#### YOUR TASK:
Within the entries below, the lines from the one with "0x00 => .instr .hlt" through the one with "0x08 => .instr (.jz f.a12)" are to be set down exactly, both ends kept.

- Opening Delimiter -

-- ==== Sys2Proof/Decode.lean ====
section
/-! DEFINITION. Decode and encode of the 3-byte machine word (spec/30_encoding.md): the fields, the
descriptor table, the addressing-mode resolver, the decoder, and after it the encoder. -/

namespace Sys2Proof

/-! ### The fields of a word -/

/-- The fields that Decode reads from every word, used or not (spec/30_encoding.md R72). -/
structure Fields where
  op : Opcode
  m : Bool
  d : BitVec 2
  s : BitVec 2
  k : Byte
  a12 : Addr
  deriving DecidableEq, Repr

/-- Decode of spec/30_encoding.md R72, at the bit positions of R71. -/
def decodeFields (b0 b1 b2 : Byte) : Fields where
  op := b0.extractLsb' 0 7
  m := b0.getLsbD 7
  d := b1.extractLsb' 6 2
  s := b1.extractLsb' 4 2
  k := b2
  a12 := b1.extractLsb' 0 4 ++ b2

/-- The register that a 2-bit field selects, with no translation (spec/10_state.md R21). -/
def regOfBits (b : BitVec 2) : Reg :=
  match b.toNat with
  | 0 => .r0
  | 1 => .r1
  | 2 => .r2
  | _ => .r3

/-! ### Descriptors and the resolver -/

/-- The mode of an operand field (spec/30_encoding.md R75). -/
inductive FieldMode where
  | none
  | registerOnly
  | immediateOnly
  | registerOrImmediate
  deriving DecidableEq, Repr

/-- The operand width of an instruction: which immediate its fields read (spec/30_encoding.md R75). -/
inductive Width where
  /-- 8 bits: `K`. -/
  | data
  /-- 12 bits: `A12`. -/
  | address
  deriving DecidableEq, Repr

/-- An InstructionDescriptor (spec/30_encoding.md R75). -/
structure Descriptor where
  mnemonic : String
  op : Opcode
  destMode : FieldMode
  srcMode : FieldMode
  width : Width
  deriving DecidableEq, Repr

/-- The descriptor table of spec/30_encoding.md R76, row by row. Its numbers other than 0, 1 and 5 are
the spec's decision D1 (assumption 1), its modes D2, D23 and D34 (assumption 2). -/
def descriptors : List Descriptor :=
  [ ⟨"HLT", 0x00#7, .none, .none, .data⟩,
    ⟨"LDR", 0x01#7, .registerOnly, .registerOrImmediate, .data⟩,
    ⟨"LDM", 0x02#7, .registerOnly, .registerOrImmediate, .address⟩,
    ⟨"STI", 0x03#7, .registerOnly, .registerOrImmediate, .data⟩,
    ⟨"STR", 0x04#7, .registerOrImmediate, .registerOnly, .address⟩,
    ⟨"ADD", 0x05#7, .registerOnly, .registerOnly, .data⟩,
    ⟨"SUB", 0x06#7, .registerOnly, .registerOnly, .data⟩,
    ⟨"CMP", 0x07#7, .registerOnly, .registerOnly, .data⟩,
    ⟨"JZ", 0x08#7, .immediateOnly, .none, .address⟩,
    ⟨"JNZ", 0x09#7, .immediateOnly, .none, .address⟩,
    ⟨"JN", 0x0A#7, .immediateOnly, .none, .address⟩,
    ⟨"JNN", 0x0B#7, .immediateOnly, .none, .address⟩,
    ⟨"JC", 0x0C#7, .immediateOnly, .none, .address⟩,
    ⟨"JNC", 0x0D#7, .immediateOnly, .none, .address⟩,
    ⟨"JBE", 0x0E#7, .immediateOnly, .none, .address⟩,
    ⟨"JA", 0x0F#7, .immediateOnly, .none, .address⟩,
    ⟨"JMP", 0x10#7, .immediateOnly, .none, .address⟩,
    ⟨"PUSH", 0x11#7, .registerOrImmediate, .none, .data⟩,
    ⟨"POP", 0x12#7, .registerOnly, .none, .data⟩,
    ⟨"CALL", 0x13#7, .immediateOnly, .none, .address⟩,
    ⟨"RET", 0x14#7, .none, .none, .data⟩,
    ⟨"IN", 0x15#7, .registerOnly, .registerOrImmediate, .data⟩,
    ⟨"OUT", 0x16#7, .registerOrImmediate, .registerOnly, .data⟩ ]

/-- The descriptor of an opcode, if it has one (spec/30_encoding.md R75, R80). -/
def descriptorOf (op : Opcode) : Option Descriptor :=
  descriptors.find? (fun desc => desc.op == op)

/-- The immediate of a field: `K` zero-extended, or `A12` (spec/30_encoding.md R78). -/
def immediateOf (width : Width) (f : Fields) : Addr :=
  match width with
  | .data => f.k.setWidth 12
  | .address => f.a12

/-- A RegisterOrImmediate field: M chooses (spec/30_encoding.md R74, R77). -/
def regOrImm (sel : BitVec 2) (width : Width) (f : Fields) : Operand :=
  if f.m then .reg (regOfBits sel) else .imm (immediateOf width f)

/-- The addressing-mode resolver of spec/30_encoding.md R77; `none` is the operand None. -/
def resolve (mode : FieldMode) (sel : BitVec 2) (width : Width) (f : Fields) : Option Operand :=
  match mode with
  | .none => none
  | .registerOnly => some (.reg (regOfBits sel))
  | .immediateOnly => some (.imm (immediateOf width f))
  | .registerOrImmediate => some (regOrImm sel width f)

/-! ### The decoder -/

/-- What decoding a word gives: an instruction, or the opcode that has no descriptor
(spec/30_encoding.md R80, `IllegalOpcode`). -/
inductive Decoded where
  | instr (i : Instr)
  | illegalOpcode (op : Opcode)
  deriving DecidableEq, Repr

/-- The instruction of a word's fields. The arms are the rows of spec/30_encoding.md R76; bits that a
row does not use are ignored (R82). -/
def decodeInstr (f : Fields) : Decoded :=
  match f.op.toNat with
  | 0x00 => .instr .hlt
  | 0x01 => .instr (.ldr (regOfBits f.d) (regOrImm f.s .data f))
  | 0x02 => .instr (.ldm (regOfBits f.d) (regOrImm f.s .address f))
  | 0x03 => .instr (.sti (regOfBits f.d) (regOrImm f.s .data f))
  | 0x04 => .instr (.str (regOrImm f.d .address f) (regOfBits f.s))
  | 0x05 => .instr (.add (regOfBits f.d) (regOfBits f.s))
  | 0x06 => .instr (.sub (regOfBits f.d) (regOfBits f.s))
  | 0x07 => .instr (.cmp (regOfBits f.d) (regOfBits f.s))
  | 0x08 => .instr (.jz f.a12)
  | 0x09 => .instr (.jnz f.a12)
  | 0x0A => .instr (.jn f.a12)
  | 0x0B => .instr (.jnn f.a12)
  | 0x0C => .instr (.jc f.a12)
  | 0x0D => .instr (.jnc f.a12)
  | 0x0E => .instr (.jbe f.a12)
  | 0x0F => .instr (.ja f.a12)
  | 0x10 => .instr (.jmp f.a12)
  | 0x11 => .instr (.push (regOrImm f.d .data f))
  | 0x12 => .instr (.pop (regOfBits f.d))
  | 0x13 => .instr (.call f.a12)
  | 0x14 => .instr .ret
  | 0x15 => .instr (.inPort (regOfBits f.d) (regOrImm f.s .data f))
  | 0x16 => .instr (.outPort (regOrImm f.d .data f) (regOfBits f.s))
  | _ => .illegalOpcode f.op

/-- Decode of three bytes in fetch order: total on any bytes, rejecting an undefined opcode by name
(spec/30_encoding.md R72, R80). -/
def decode (b0 b1 b2 : Byte) : Decoded :=
  decodeInstr (decodeFields b0 b1 b2)

/-- The decoder on a word numbered as spec/opcode_table.json numbers it, `W = {Byte0, Byte1, Byte2}`
with bit 23 = Byte0[7] (spec/30_encoding.md R71, R83, assumption 39). Bits from `nbits` up are 0. -/
def decodeTableWord (nbits w : Nat) : Option Instr :=
  let word : BitVec 24 := BitVec.ofNat 24 (w % 2 ^ nbits)
  match decode (word.extractLsb' 16 8) (word.extractLsb' 8 8) (word.extractLsb' 0 8) with
  | .instr i => some i
  | .illegalOpcode _ => none

/-! ### The encoder -/

/-- Encode of spec/30_encoding.md R73. -/
def encodeFields (op : Opcode) (m : Bool) (d s : BitVec 2) (v : Addr) : Byte × Byte × Byte :=
  (BitVec.ofBool m ++ op, d ++ s ++ v.extractLsb' 8 4, v.extractLsb' 0 8)

/-- The 2-bit field that selects a register (spec/10_state.md R21). -/
def Reg.bits : Reg → BitVec 2
  | .r0 => 0#2
  | .r1 => 1#2
  | .r2 => 2#2
  | .r3 => 3#2

/-- M of a RegisterOrImmediate operand: 1 exactly for a register (spec/30_encoding.md R74, R87). -/
def Operand.modeBit : Operand → Bool
  | .reg _ => true
  | .imm _ => false

/-- The register field of a RegisterOrImmediate operand, 0 for an immediate. -/
def Operand.regBits : Operand → BitVec 2
  | .reg r => r.bits
  | .imm _ => 0#2

/-- The value field of a RegisterOrImmediate operand, 0 for a register (spec/30_encoding.md R73: "An
instruction with no immediate has `v` = 0"). -/
def Operand.immBits : Operand → Addr
  | .reg _ => 0#12
  | .imm v => v

/-- The word of an instruction, its three bytes in fetch order (spec/30_encoding.md R73, R76); every
bit the instruction does not use is 0. -/
def encode : Instr → Byte × Byte × Byte
  | .hlt => encodeFields 0x00#7 false 0#2 0#2 0#12
  | .ldr d src => encodeFields 0x01#7 src.modeBit d.bits src.regBits src.immBits
  | .ldm d src => encodeFields 0x02#7 src.modeBit d.bits src.regBits src.immBits
  | .sti d src => encodeFields 0x03#7 src.modeBit d.bits src.regBits src.immBits
  | .str dst src => encodeFields 0x04#7 dst.modeBit dst.regBits src.bits dst.immBits
  | .add d src => encodeFields 0x05#7 false d.bits src.bits 0#12
  | .sub d src => encodeFields 0x06#7 false d.bits src.bits 0#12
  | .cmp d src => encodeFields 0x07#7 false d.bits src.bits 0#12
  | .jz a => encodeFields 0x08#7 false 0#2 0#2 a
  | .jnz a => encodeFields 0x09#7 false 0#2 0#2 a
  | .jn a => encodeFields 0x0A#7 false 0#2 0#2 a
  | .jnn a => encodeFields 0x0B#7 false 0#2 0#2 a
  | .jc a => encodeFields 0x0C#7 false 0#2 0#2 a
  | .jnc a => encodeFields 0x0D#7 false 0#2 0#2 a
  | .jbe a => encodeFields 0x0E#7 false 0#2 0#2 a
  | .ja a => encodeFields 0x0F#7 false 0#2 0#2 a
  | .jmp a => encodeFields 0x10#7 false 0#2 0#2 a
  | .push src => encodeFields 0x11#7 src.modeBit src.regBits 0#2 src.immBits
  | .pop d => encodeFields 0x12#7 false d.bits 0#2 0#12
  | .call a => encodeFields 0x13#7 false 0#2 0#2 a
  | .ret => encodeFields 0x14#7 false 0#2 0#2 0#12
  | .inPort d port => encodeFields 0x15#7 port.modeBit d.bits port.regBits port.immBits
  | .outPort port src => encodeFields 0x16#7 port.modeBit port.regBits src.bits port.immBits

/-! ### What an instruction shows of its row -/

/-- The mnemonic of an instruction, as spec/30_encoding.md R76 spells it. -/
def Instr.mnemonic : Instr → String
  | .hlt => "HLT"
  | .ldr _ _ => "LDR"
  | .ldm _ _ => "LDM"
  | .sti _ _ => "STI"
  | .str _ _ => "STR"
  | .add _ _ => "ADD"
  | .sub _ _ => "SUB"
  | .cmp _ _ => "CMP"
  | .jz _ => "JZ"
  | .jnz _ => "JNZ"
  | .jn _ => "JN"
  | .jnn _ => "JNN"
  | .jc _ => "JC"
  | .jnc _ => "JNC"
  | .jbe _ => "JBE"
  | .ja _ => "JA"
  | .jmp _ => "JMP"
  | .push _ => "PUSH"
  | .pop _ => "POP"
  | .call _ => "CALL"
  | .ret => "RET"
  | .inPort _ _ => "IN"
  | .outPort _ _ => "OUT"

/-- The resolved destination and source operands of an instruction, in the form the resolver of
spec/30_encoding.md R77 gives them. -/
def Instr.operands : Instr → Option Operand × Option Operand
  | .hlt => (none, none)
  | .ldr d src => (some (.reg d), some src)
  | .ldm d src => (some (.reg d), some src)
  | .sti d src => (some (.reg d), some src)
  | .str dst src => (some dst, some (.reg src))
  | .add d src => (some (.reg d), some (.reg src))
  | .sub d src => (some (.reg d), some (.reg src))
  | .cmp d src => (some (.reg d), some (.reg src))
  | .jz a => (some (.imm a), none)
  | .jnz a => (some (.imm a), none)
  | .jn a => (some (.imm a), none)
  | .jnn a => (some (.imm a), none)
  | .jc a => (some (.imm a), none)
  | .jnc a => (some (.imm a), none)
  | .jbe a => (some (.imm a), none)
  | .ja a => (some (.imm a), none)
  | .jmp a => (some (.imm a), none)
  | .push src => (some src, none)
  | .pop d => (some (.reg d), none)
  | .call a => (some (.imm a), none)
  | .ret => (none, none)
  | .inPort d port => (some (.reg d), some port)
  | .outPort port src => (some port, some (.reg src))

end Sys2Proof
end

- Closing Delimiter -

#### OUTPUT OF THE EXERCISE:
  | 0x00 => .instr .hlt
  | 0x01 => .instr (.ldr (regOfBits f.d) (regOrImm f.s .data f))
  | 0x02 => .instr (.ldm (regOfBits f.d) (regOrImm f.s .address f))
  | 0x03 => .instr (.sti (regOfBits f.d) (regOrImm f.s .data f))
  | 0x04 => .instr (.str (regOrImm f.d .address f) (regOfBits f.s))
  | 0x05 => .instr (.add (regOfBits f.d) (regOfBits f.s))
  | 0x06 => .instr (.sub (regOfBits f.d) (regOfBits f.s))
  | 0x07 => .instr (.cmp (regOfBits f.d) (regOfBits f.s))
  | 0x08 => .instr (.jz f.a12)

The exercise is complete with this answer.